* Aim of the exercise
Return exactly the lines of the records below, starting at the line that contains "def Obligations.IdleStepCountsRunningTimers : Prop" and ending at the line that contains "block stands at", with both of those lines kept.

------

-- ==== Sys2Proof/Certificates/Slice0/Obligations.lean ====
section
/-! DEFINITION. The statements for the provers. A statement that rests on a choice of the model names its log
entry. What a command leaves alone is said by the writers' statements, and in each command's own statement. -/

open Sys2Proof Sys2Proof.Machine

/-! ### The machine -/

/-- A step runs the command at the front of the queue on the state with the rest of the queue. -/
def Obligations.StepRunsFrontCommand : Prop :=
  ∀ (c : Instr) (rest : List Instr) (s : State), s.pending = c :: rest →
    step s = exec c { s with pending := rest }

/-- On an empty queue one millisecond passes: every RUNNING timer comes 1 ms nearer its expiry, the carry-over
timers of the chamber list among them, a STOPPED or HELD one keeps its time, the extraction clock counts, and
nothing else changes. Nothing passes in the start hold. The model's choice, log 1. -/
def Obligations.IdleStepCountsRunningTimers : Prop :=
  ∀ s : State, s.pending = [] → ∃ t, step s = .next t
    ∧ (s.phase = .hold → t = s)
    ∧ (s.phase ≠ .hold →
      let ms := fun a : Timer => if a.st = .running then { a with left := a.left - 1 } else a
      t.boot = { s.boot with joining := ms s.boot.joining }
      ∧ t.pt.timer = ms s.pt.timer ∧ t.pt.ownHazard = s.pt.ownHazard
      ∧ t.pt.entries = s.pt.entries.map (fun e => { e with age := ms e.age })
      ∧ t.ms = { s.ms with call := { s.ms.call with wait := ms s.ms.call.wait } }
      ∧ t.sq = { s.sq with
          timer := ms s.sq.timer, starve := ms s.sq.starve, clock := s.sq.clock.map (· + 1) }
      ∧ t.ch = { s.ch with
          door := ms s.ch.door, sweepWait := ms s.ch.sweepWait, sweep := ms s.ch.sweep
          sweepRetry := ms s.ch.sweepRetry }
      ∧ t.ac = { s.ac with
          chamber := s.ac.chamber.map fun e => { e with carry := ms e.carry }
          offer := { s.ac.offer with
            answer := ms s.ac.offer.answer, holdOff := ms s.ac.offer.holdOff } }
      ∧ t.rs = { s.rs with idle := ms s.rs.idle, statusTimer := ms s.rs.statusTimer }
      ∧ (∀ x, t.source x = { s.source x with recovery := ms (s.source x).recovery })
      ∧ t.pu.codes = s.pu.codes ∧ t.pu.de = s.pu.de
      ∧ t.cfg = s.cfg ∧ t.li = s.li ∧ t.mu = s.mu ∧ t.nv = s.nv ∧ t.free = s.free ∧ t.pending = []
      ∧ t.outputs = s.outputs)

/-- After reset the part is held in start by power-on (R175) with every output off, and every block stands at
the after-start values of R48, R73, R101, R121, R133, R149, R151, R163, R168 and R34. That power-on is the cause, the
own CLAIM not heard back, the extraction seconds 0, the lock LOCKED and no command waiting are the model's choices
(log 4). -/
def Obligations.ResetStandsAtStartValues : Prop :=
  State.reset.phase = .hold ∧ State.reset.boot.cause = .power
  ∧ State.reset.outputs = ⟨false, false, false, false, false, false, false, false⟩
  ∧ State.reset.sq = {} ∧ State.reset.sq.step = .e0 ∧ State.reset.sq.timer.st = .stopped
  ∧ State.reset.sq.pStart = none ∧ State.reset.sq.clock = none
  ∧ State.reset.ch.st = .inerting ∧ State.reset.ch.pending = true ∧ State.reset.ch.cls = .hc
  ∧ State.reset.ch.doorOpen = false ∧ State.reset.ch.path = .off
  ∧ State.reset.ms.listA = [] ∧ State.reset.ms.listB = [] ∧ State.reset.ms.own = none
  ∧ State.reset.ms.claimHeard = false ∧ State.reset.ms.marks = [] ∧ State.reset.ms.backoff = false
  ∧ State.reset.ms.call.st = .idle
  ∧ (∀ a, (State.reset.peer a).presence = .absent ∧ (State.reset.peer a).summary = none)
  ∧ State.reset.pt.ownHazard = .noHazard
  ∧ State.reset.ac.queue = [] ∧ State.reset.ac.intake = [] ∧ State.reset.ac.chamber = []
  ∧ State.reset.ac.nextNumber = 1 ∧ State.reset.ac.offer.st = .idle
  ∧ State.reset.pu.de = false ∧ State.reset.pu.codes = []
  ∧ (∀ x, (State.reset.source x).st = .normal)
  ∧ State.reset.li.queue = [] ∧ State.reset.li.transmitter = none
  ∧ (∀ p, (State.reset.filter p).filled = false ∧ State.reset.level p = false)
  ∧ State.reset.rs.readPointer = none ∧ State.reset.rs.target = none ∧ State.reset.rs.lastSequence = 0
  ∧ State.reset.rs.commitQueue = [] ∧ State.reset.rs.lock = .locked ∧ State.reset.pending = []

/-- Every STATUS item that a command changes is reported (R127): at the end of the step a STATUS with the items as
they then stand waits in the transmit queue, of class 1 when the own hazard has risen since the STATUS before
(R128), and the status timer starts again. The bytes of its payload stand in O50. One STATUS for the whole step is
the model's choice (log 12). -/
def Obligations.ItemChangeIsReported : Prop :=
  ∀ (c : Instr) (s t : State), exec c s = .next t → t.working = true → t.items ≠ s.items →
    (∃ m ∈ t.li.queue, m.kind = .status ∧ m.dst = 31 ∧ m.payload = t.statusPayload
      ∧ m.payload.length = 20 ∧ (s.li.lastHazard.rank < t.pt.ownHazard.rank → m.cls = 1))
    ∧ t.pt.timer = Timer.start t.cfg.statusInterval
    ∧ t.li.lastHazard = t.pt.ownHazard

------

* Response to this task
def Obligations.IdleStepCountsRunningTimers : Prop :=
  ∀ s : State, s.pending = [] → ∃ t, step s = .next t
    ∧ (s.phase = .hold → t = s)
    ∧ (s.phase ≠ .hold →
      let ms := fun a : Timer => if a.st = .running then { a with left := a.left - 1 } else a
      t.boot = { s.boot with joining := ms s.boot.joining }
      ∧ t.pt.timer = ms s.pt.timer ∧ t.pt.ownHazard = s.pt.ownHazard
      ∧ t.pt.entries = s.pt.entries.map (fun e => { e with age := ms e.age })
      ∧ t.ms = { s.ms with call := { s.ms.call with wait := ms s.ms.call.wait } }
      ∧ t.sq = { s.sq with
          timer := ms s.sq.timer, starve := ms s.sq.starve, clock := s.sq.clock.map (· + 1) }
      ∧ t.ch = { s.ch with
          door := ms s.ch.door, sweepWait := ms s.ch.sweepWait, sweep := ms s.ch.sweep
          sweepRetry := ms s.ch.sweepRetry }
      ∧ t.ac = { s.ac with
          chamber := s.ac.chamber.map fun e => { e with carry := ms e.carry }
          offer := { s.ac.offer with
            answer := ms s.ac.offer.answer, holdOff := ms s.ac.offer.holdOff } }
      ∧ t.rs = { s.rs with idle := ms s.rs.idle, statusTimer := ms s.rs.statusTimer }
      ∧ (∀ x, t.source x = { s.source x with recovery := ms (s.source x).recovery })
      ∧ t.pu.codes = s.pu.codes ∧ t.pu.de = s.pu.de
      ∧ t.cfg = s.cfg ∧ t.li = s.li ∧ t.mu = s.mu ∧ t.nv = s.nv ∧ t.free = s.free ∧ t.pending = []
      ∧ t.outputs = s.outputs)

/-- After reset the part is held in start by power-on (R175) with every output off, and every block stands at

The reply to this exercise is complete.